For the second case above could cause the current LogSegment's num_event growing but the ls->offset couldn't be updated by _submit_thread until later it could acquire the submit_mutex. From the logs we can see that some events size, such as the ESubtreeMap, could reach up to 1MB:
657940 2021-12-15T17:49:39.389+0800 146cb8a13700 5 mds.0.log _submit_thread 2480027743~41 : EImportFinish 0x200000000a3 success 657941 2021-12-15T17:49:39.400+0800 146cb8a13700 5 mds.0.log _submit_thread 2480027804~919866 : ESubtreeMap 1046 subtrees , 1044 ambiguous [metablob 0x1, 1047 dirs] 657942 2021-12-15T17:49:39.401+0800 146cb8a13700 5 mds.0.log _submit_thread 2480947690~41 : EImportFinish 0x2000000006c success 657943 2021-12-15T17:49:39.410+0800 146cb8a13700 5 mds.0.log _submit_thread 2480947751~918987 : ESubtreeMap 1045 subtrees , 1043 ambiguous [metablob 0x1, 1046 dirs]
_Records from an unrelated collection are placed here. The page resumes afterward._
-- ==== Sys2Proof/Decode.lean ====
section
/-! DEFINITION. Decode and, after it, the encoder (03_formats R54 to R72). A word is read field by field at the
places of its format; `decode` then asks that the term is well formed and that its own word is the word read,
so a word with a reserved field that is not 0 (R57) is no instruction. -/

namespace Sys2Proof

/-- Size codes of the plain spec (R60) and of SEXT and ZEXT (R65). -/
def Size.code : Size → Nat
  | .b => 0
  | .h => 1
  | .w => 2
  | .d => 3

/-- The inverse of `Size.code`; every other code is unassigned. -/
def Size.ofCode : Nat → Option Size
  | 0 => some .b
  | 1 => some .h
  | 2 => some .w
  | 3 => some .d
  | _ => none

/-- The size bit of the ordered spec (R60), of LAMO (R64) and, above a fixed 1, of the plain spec. -/
def DSize.code : DSize → Nat
  | .w => 0
  | .d => 1

/-- The inverse of `DSize.code`; every other code is unassigned. -/
def DSize.ofCode : Nat → Option DSize
  | 0 => some .w
  | 1 => some .d
  | _ => none

/-- Scope codes (R168). -/
def Scope.code : Scope → Nat
  | .core => 0
  | .clu => 1
  | .die => 2
  | .dev => 3

/-- The inverse of `Scope.code`; every other code is unassigned. -/
def Scope.ofCode : Nat → Option Scope
  | 0 => some .core
  | 1 => some .clu
  | 2 => some .die
  | 3 => some .dev
  | _ => none

/-- Type codes (R62). -/
def Elem.code : Elem → Nat
  | .f32 => 0
  | .bf16 => 1
  | .e4m3 => 2
  | .e5m2 => 3
  | .i4 => 4
  | .i8 => 5
  | .i16 => 6
  | .i32 => 7
  | .i64 => 8

/-- The inverse of `Elem.code`; every other code is unassigned. -/
def Elem.ofCode : Nat → Option Elem
  | 0 => some .f32
  | 1 => some .bf16
  | 2 => some .e4m3
  | 3 => some .e5m2
  | 4 => some .i4
  | 5 => some .i8
  | 6 => some .i16
  | 7 => some .i32
  | 8 => some .i64
  | _ => none

/-- Rounding codes (R62). -/
def Rnd.code : Rnd → Nat
  | .rne => 0
  | .rtz => 1
  | .rdn => 2
  | .rup => 3
  | .srk => 4
  | .dyn => 7

/-- The inverse of `Rnd.code`; every other code is unassigned. -/
def Rnd.ofCode : Nat → Option Rnd
  | 0 => some .rne
  | 1 => some .rtz
  | 2 => some .rdn
  | 3 => some .rup
  | 4 => some .srk
  | 7 => some .dyn
  | _ => none

/-- Condition codes (R66). -/
def Cond.code : Cond → Nat
  | .eq => 0
  | .ne => 1
  | .lt => 2
  | .le => 3
  | .gt => 4
  | .ge => 5
  | .ltu => 6
  | .leu => 7
  | .gtu => 8
  | .geu => 9

/-- The inverse of `Cond.code`; every other code is unassigned. -/
def Cond.ofCode : Nat → Option Cond
  | 0 => some .eq
  | 1 => some .ne
  | 2 => some .lt
  | 3 => some .le
  | 4 => some .gt
  | 5 => some .ge
  | 6 => some .ltu
  | 7 => some .leu
  | 8 => some .gtu
  | 9 => some .geu
  | _ => none

/-- Conditions of VCMP (R62). -/
def VCond.code : VCond → Nat
  | .eq => 0
  | .ne => 1
  | .lt => 2
  | .le => 3
  | .gt => 4
  | .ge => 5

/-- The inverse of `VCond.code`; every other code is unassigned. -/
def VCond.ofCode : Nat → Option VCond
  | 0 => some .eq
  | 1 => some .ne
  | 2 => some .lt
  | 3 => some .le
  | 4 => some .gt
  | 5 => some .ge
  | _ => none

/-- LAMO operations (R64). -/
def AOp.code : AOp → Nat
  | .add => 0
  | .and => 1
  | .or => 2
  | .xor => 3
  | .min => 4
  | .max => 5
  | .swap => 6
  | .cas => 7

/-- The inverse of `AOp.code`; every other code is unassigned. -/
def AOp.ofCode : Nat → Option AOp
  | 0 => some .add
  | 1 => some .and
  | 2 => some .or
  | 3 => some .xor
  | 4 => some .min
  | 5 => some .max
  | 6 => some .swap
  | 7 => some .cas
  | _ => none

/-- Reductions of COLL (R64). -/
def Red.code : Red → Nat
  | .sum => 0
  | .max => 1
  | .min => 2

/-- The inverse of `Red.code`; every other code is unassigned. -/
def Red.ofCode : Nat → Option Red
  | 0 => some .sum
  | 1 => some .max
  | 2 => some .min
  | _ => none
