/-- A completion of KIND 10 goes from where a core is to its destination (R24, R230, R231), or to the issuing core where that
fails; one whose page fault the port refuses is offered to it again. -/
def State.complete (s : State) (p : Fin 8) (cdst : Word) (src core : Nat) (host : Bool) (m : Vec) : State :=
  let fallback := if host then s.record p m else s.post p src core false m
  if cdst = 0 then fallback
  else match s.locate core p cdst 1 6 with
    | .ok (.here pl) => s.post p src pl.home false m
    | .ok (.away d) => s.export d ⟨p, .messageTo cdst false m (if host then .host else .unit core)⟩
    | .error (.page va 6) =>
      let t := (s.addFault (core / 16) p va 6 (.unit s.stamp)).getD s
      let x := t.partAt p
      (t.setPartAt p { x with completions := x.completions ++ [⟨s.stamp, cdst, src, core, host, m⟩] }).bump
    | _ => fallback

/-- The status words of a completion (R231). -/
def completionMsg (dev : Nat) (task : Half) (seq : BitVec 16) (retired : Nat) (launch failed slip : Bool) (status : Byte)
    (abandon lost slips : Nat) : Vec :=
  vecOf [0, header false 2 dev task seq,
    .ofNat 64 (2 ^ 32 * retired + 2 ^ 10 * launch.toNat + 2 ^ 9 * failed.toNat + 2 ^ 8 * slip.toNat + status.toNat),
    .ofNat 64 (2 ^ 32 * abandon + lost), .ofNat 64 slips, 0, 0, 0]

/-- A partition with one launch replaced. -/
def Part.setLaunch (x : Part) (l : Launch) : Part :=
  { x with launches := x.launches.map fun m => if m.id = l.id then l else m }

/-- The last task of a launch has retired (R231), at a core: its completion goes out, and the contexts it configured are freed
(R210). -/
def State.endLaunch (s : State) (p : Fin 8) (l : Launch) (at_ : Nat) : State :=
  if l.retired + l.lost < descTasks l.desc then s
  else
    let x := s.partAt p
    let s := s.setPartAt p { x with launches := x.launches.filter fun m => m.id != l.id }
    let free := fun (e : Nat × Port) =>
      (e.1, { e.2 with barriers := e.2.barriers.filter fun b => b.2.launch != some l.id })
    let s := { s with ports := s.ports.map free }
    s.complete p (descCdst l.desc) at_ l.core l.host
      (completionMsg s.ownIdx 0xFFFFFFFF 0xFFFF l.retired true l.failed l.slip (if l.lost = 0 then 0 else 0x18)
        l.abandon l.lost l.slips)

/-- A task retires, its last thread at a core (R230). -/
def State.retire (s : State) (p : Fin 8) (id task at_ : Nat) : State :=
  match (s.partAt p).launches.find? fun l => l.id == id with
  | none => s
  | some l =>
    let t := Table.get {} l.live task
    let l := { l with
      live := l.live.drop task, retired := l.retired + 1, failed := l.failed || t.failed, slip := l.slip || t.slip
      abandon := l.abandon + t.abandon, slips := l.slips + t.slips }
    let s := s.setPartAt p ((s.partAt p).setLaunch l)
    let s := if descTmsg l.desc then
        s.complete p (descCdst l.desc) at_ l.core l.host
          (completionMsg s.ownIdx (.ofNat 32 task) 0 1 false t.failed t.slip 0 t.abandon 0 t.slips)
      else s
    s.endLaunch p l at_

/-- Changes what a task's record counts. -/
def State.onTask (s : State) (p : Fin 8) (task : Option (Nat × Nat)) (f : TaskRec → TaskRec) : State :=
  match task with
  | none => s
  | some (id, t) =>
    match (s.partAt p).launches.find? fun l => l.id == id with
    | none => s
    | some l =>
      s.setPartAt p ((s.partAt p).setLaunch { l with live := Table.set l.live t (f (Table.get {} l.live t)) })

/-- A thread of a task has ended at a core (R230): the last one retires the task. -/
def State.threadGone (s : State) (p : Fin 8) (task : Option (Nat × Nat)) (at_ : Nat) : State :=
  let s := s.onTask p task fun t => { t with threads := t.threads - 1 }
  match task with
  | none => s
  | some (id, t) =>
    match (s.partAt p).launches.find? fun l => l.id == id with
    | none => s
    | some l => if (Table.get {} l.live t).threads = 0 then s.retire p id t at_ else s
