-- ==== Sys2Proof/Machine/Thread.lean ====
section
/-! DEFINITION. Threads, tasks and messages (10_thread, R216 to R239): the instructions of majors 0x4C to 0x4E, and the
arrivals, deliveries and waits that serve them. -/

namespace Sys2Proof.Machine

/-- WSP of a slot's stack area (R228): STKB + (slot key + 1) × STKSZ. -/
def State.stackTop (s : State) (p : Fin 8) (n : Nat) : Word :=
  (s.partAt p).regs.stkb + .ofNat 64 (n + 1) * (s.partAt p).regs.stksz

/-- g14 of a slot's thread as it starts (R228). -/
def State.stackMid (s : State) (p : Fin 8) (n : Nat) : Word :=
  s.stackTop p n - .ofNat 64 ((s.partAt p).regs.stksz.toNat / 2)

/-- EXIT (R235). -/
def execExit (g : Guard) (s : State) : Host.Outcome State Fault Refusal :=
  issue (.exit g) g 0 false (exitThread (.exit g) false) s

/-- TNEXT (R235). -/
def execTnext (g : Guard) (s : State) : Host.Outcome State Fault Refusal :=
  issue (.tnext g) g 0 true (exitThread (.tnext g) true) s

/-- YIELD (R236): 16 cycles out of the rotation. -/
def execYield (g : Guard) (s : State) : Host.Outcome State Fault Refusal :=
  issue (.yield g) g 0 true (fun s => .stay (s.await (.yield g) (.yield (s.cycles s.cluster + 16)))) s

/-- YIELD_EXPIRY (R236). -/
def execYieldExpiry (n : Nat) (s : State) : Host.Outcome State Fault Refusal :=
  match (s.slotAt n).run with
  | .waiting (.yield c) => .next (if c ≤ s.cycles (n / 256) then s.endWait n else s)
  | _ => .next s

/-- ANCHOR (R236). -/
def execAnchor (g : Guard) (s : State) : Host.Outcome State Fault Refusal :=
  issue (.anchor g) g 0 false (fun s => .seq (s.setCtx (s.ctx.setAnch true))) s

/-- ROAM (R236). -/
def execRoam (g : Guard) (s : State) : Host.Outcome State Fault Refusal :=
  issue (.roam g) g 0 false (fun s => .seq (s.setCtx (s.ctx.setAnch false))) s

/-- MIGR's departure (R236): the windows are spilled and the thread settled, then it leaves with its instruction done. -/
def leave (i : Instr) (va : Word) (go : Thread → State → State) (s : State) : Out :=
  spillAll i (fun s =>
    if s.slot.unacked ≠ 0 then .stay (s.await i .settle)
    else
      let t := s.setCtx (s.ctx.endCheck s.ctx.pc)
      .stay ((go { t.packTo va none with undo := some (s.ctx.pc, s.ctx.loops) } t).vacate s.cur)) 4 s

/-- MIGR (R236, R335, R370). -/
def execMigr (g : Guard) (a : Reg) (s : State) : Host.Outcome State Fault Refusal :=
  issue (.migr g a) g 0 false (fun s =>
    let va := s.g a
    let p := s.slot.part
    if s.slot.open_ then .stop (.of .choiceEscape va)
    else if (s.slot.dataSeg va).isNone then .stop (.of .segBound va)
    else .bind (s.locate s.coreIdx p va 1 0) fun t =>
      match t with
      | .reg _ => .stop (.of .segBound va)
      | .here pl =>
        if pl.home = s.coreIdx ∨ s.slot.inh = true then .seq s
        else leave (.migr g a) va (fun t s => s.send p (.migration pl.home t)) s
      | .away d =>
        if winOf (localAddr va) = some .w4 then .stop (.of .segBound va)
        else if s.slot.inh then .seq s
        else match s.slot.prog.route with
          | none => requestAway (.migr g a) d (.ask va 1 0 false) .route s
          | some _ => leave (.migr g a) va (fun t s => s.export d ⟨p, .migrationTo va t⟩) s) s

/-- WHO (R236). -/
def execWho (g : Guard) (d : Reg) (s : State) : Host.Outcome State Fault Refusal :=
  issue (.who g d) g 0 false (fun s =>
    .setG d (.ofNat 64 (2 ^ 48 * s.ownIdx + 2 ^ 32 * s.slot.part.val + 2 ^ 19 * s.coreIdx + 16 * (s.cur % 16)
      + s.ctx.anch.toNat)) s) s

/-- SLEEP (R236). -/
def execSleep (g : Guard) (a : Reg) (s : State) : Host.Outcome State Fault Refusal :=
  issue (.sleep g a) g 0 true (fun s =>
    let t := (s.g a).toNat % 2 ^ 32
    if t = 0 then .seq s else .stay (s.await (.sleep g a) (.sleep (s.refcnt + t)))) s

/-- SLEEP_EXPIRY (R236). -/
def execSleepExpiry (n : Nat) (s : State) : Host.Outcome State Fault Refusal :=
  match (s.slotAt n).run with
  | .waiting (.sleep t) => .next (if t ≤ s.refcnt ∧ (s.partAt (s.slotAt n).part).stopping = false then s.endWait n else s)
  | _ => .next s

/-- SPAWN (R237). -/
def execSpawn (g : Guard) (d a b : Reg) (s : State) : Host.Outcome State Fault Refusal :=
  issue (.spawn g d a b) g 0 true (fun s =>
    let x := s.slot
    if x.open_ then .stop (.of .choiceEscape (s.g a))
    else match s.freeSlot s.coreIdx x.part with
      | none => .setG d (.allOnes 64) s
      | some n =>
        let c := x.ctx
        let regs : Vector Word 16 := Vector.ofFn fun i =>
          if i.val < 8 then c.g[i] else if i.val = 14 then s.stackMid x.part n else 0
        let child : Ctx := {
          g := regs, p := 0, mode := modeByte 0 c.slip c.pol c.anch c.priv, pc := s.g a, rel := c.rel, vis := c.vis
          ord := ((s.g b).setWidth 32 ++ (0#16)), sel := c.sel, wsp := s.stackTop x.part n }
        let y : Slot := {
          ctx := child, seg := x.seg, run := .runnable, part := x.part, task := x.task, spawned := true
          ready := max (s.slotAt n).ready (s.cycles s.cluster + 4), gen := (s.slotAt n).gen }
        let s := (s.setSlotAt n y).onTask x.part x.task fun t => { t with threads := t.threads + 1 }
        .setG d (.ofNat 64 (n % 16)) s) s

/-! ## Messages -/

/-- SEND (R238): the message is read, the thread drains at the token's scope, and waits for the target's answer. -/
def execSend (g : Guard) (p : Pred) (a b : Reg) (h : Bool) (s : State) : Host.Outcome State Fault Refusal :=
  issue (.send g p a b h) g 0 false (fun s =>
    if s.slot.open_ then .stop (.of .choiceEscape (s.g b))
    else if s.ctx.seqNo = 0xFFFF then .stop (.of .instantMiss (s.g b))
    else withBlock (.send g p a b h) 0 (s.g b) 64 { r := true, n := true } (fun m s =>
      .bind (s.locate s.coreIdx s.slot.part (s.g a) 1 1) fun t =>
        let m := withHeader m (header h 0 s.ownIdx s.ctx.taskIdx s.ctx.seqNo)
        match t with
        | .reg _ => .stop (.of .segBound (s.g a))
        | .here pl =>
          drain (.send g p a b h) (scopeOf s.coreIdx pl.home) (fun s =>
            .stay ((s.send s.slot.part (.message (s.g a) pl.home h m (.slot s.cur))).await (.send g p a b h) .reply
              (some (.send p)))) s
        | .away dv =>
          drain (.send g p a b h) .dev (fun s =>
            .stay ((s.export dv ⟨s.slot.part, .messageTo (s.g a) h m (.slot (s.peerKey s.cur))⟩).await (.send g p a b h) .reply
              (some (.send p)))) s) s) s

/-- A message that waits to be taken: dw0 = 0, of the partition, its header meeting a test (R238). -/
def Message.takes (m : Message) (p : Fin 8) (key : Option (BitVec 61)) : Bool :=
  m.part == p && dw m.m 0 == 0 && !m.running && (match key with
    | none => true
    | some k => (dw m.m 1).setWidth 61 == k)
So in worse case the event's size could be larger than 1MB, such as 20MB. That means the LogSegment size could reach up to `20MB x 1024 = 20GB`. So the journal logs could occupy `20GB x 128 = 2560GB` disk space from the metadata pool.
So after swtiching the submit_mutex to a fair mutex [1] and with the improving PR [2], it will be much better.
[1] : https://github.com/ceph/ceph/pull/44215
[2] : https://github.com/ceph/ceph/pull/44180
Updated by Xiubo Li over 2 years ago
More logs:
8614 2021-12-16T10:02:42.596+0800 14c148b75700 5 mds.0.log _submit_thread 2829812324~1725281 : ESubtreeMap 1653 subtrees , 1651 ambiguous [metablob 0x1, 1973 dirs] 8615 2021-12-16T10:02:42.597+0800 14c148b75700 5 mds.0.log _submit_thread 2831537625~520 : EImportStart 0x2000000000f from mds.1 [metablob 0x2000000000f, 1 dirs] 8616 2021-12-16T10:02:42.624+0800 14c148b75700 5 mds.0.log _submit_thread 2831538165~1724401 : ESubtreeMap 1652 subtrees , 1650 ambiguous [metablob 0x1, 1972 dirs]
The `ESubtreeMap` event will be inserted to each new LogSegment when starting a new one. The above logs was reproduced by creating 2000 diretories by using:
# ceph fs set a max_mds 2 # mkdir lxb; setfattr -n ceph.dir.pin -v 1 lxb # for i in {0..2000}; do mkdir lxb/dir2_$i; setfattr -n ceph.dir.pin -v 1 lxb/dir2_$i; done # ceph fs set a max_mds 1
If I create more directories the size of the `ESubtreeMap` event will reach up to more than 4MB, that means each LogSegment will only contain the `ESubtreeMap` event, that's all. So this is buggy.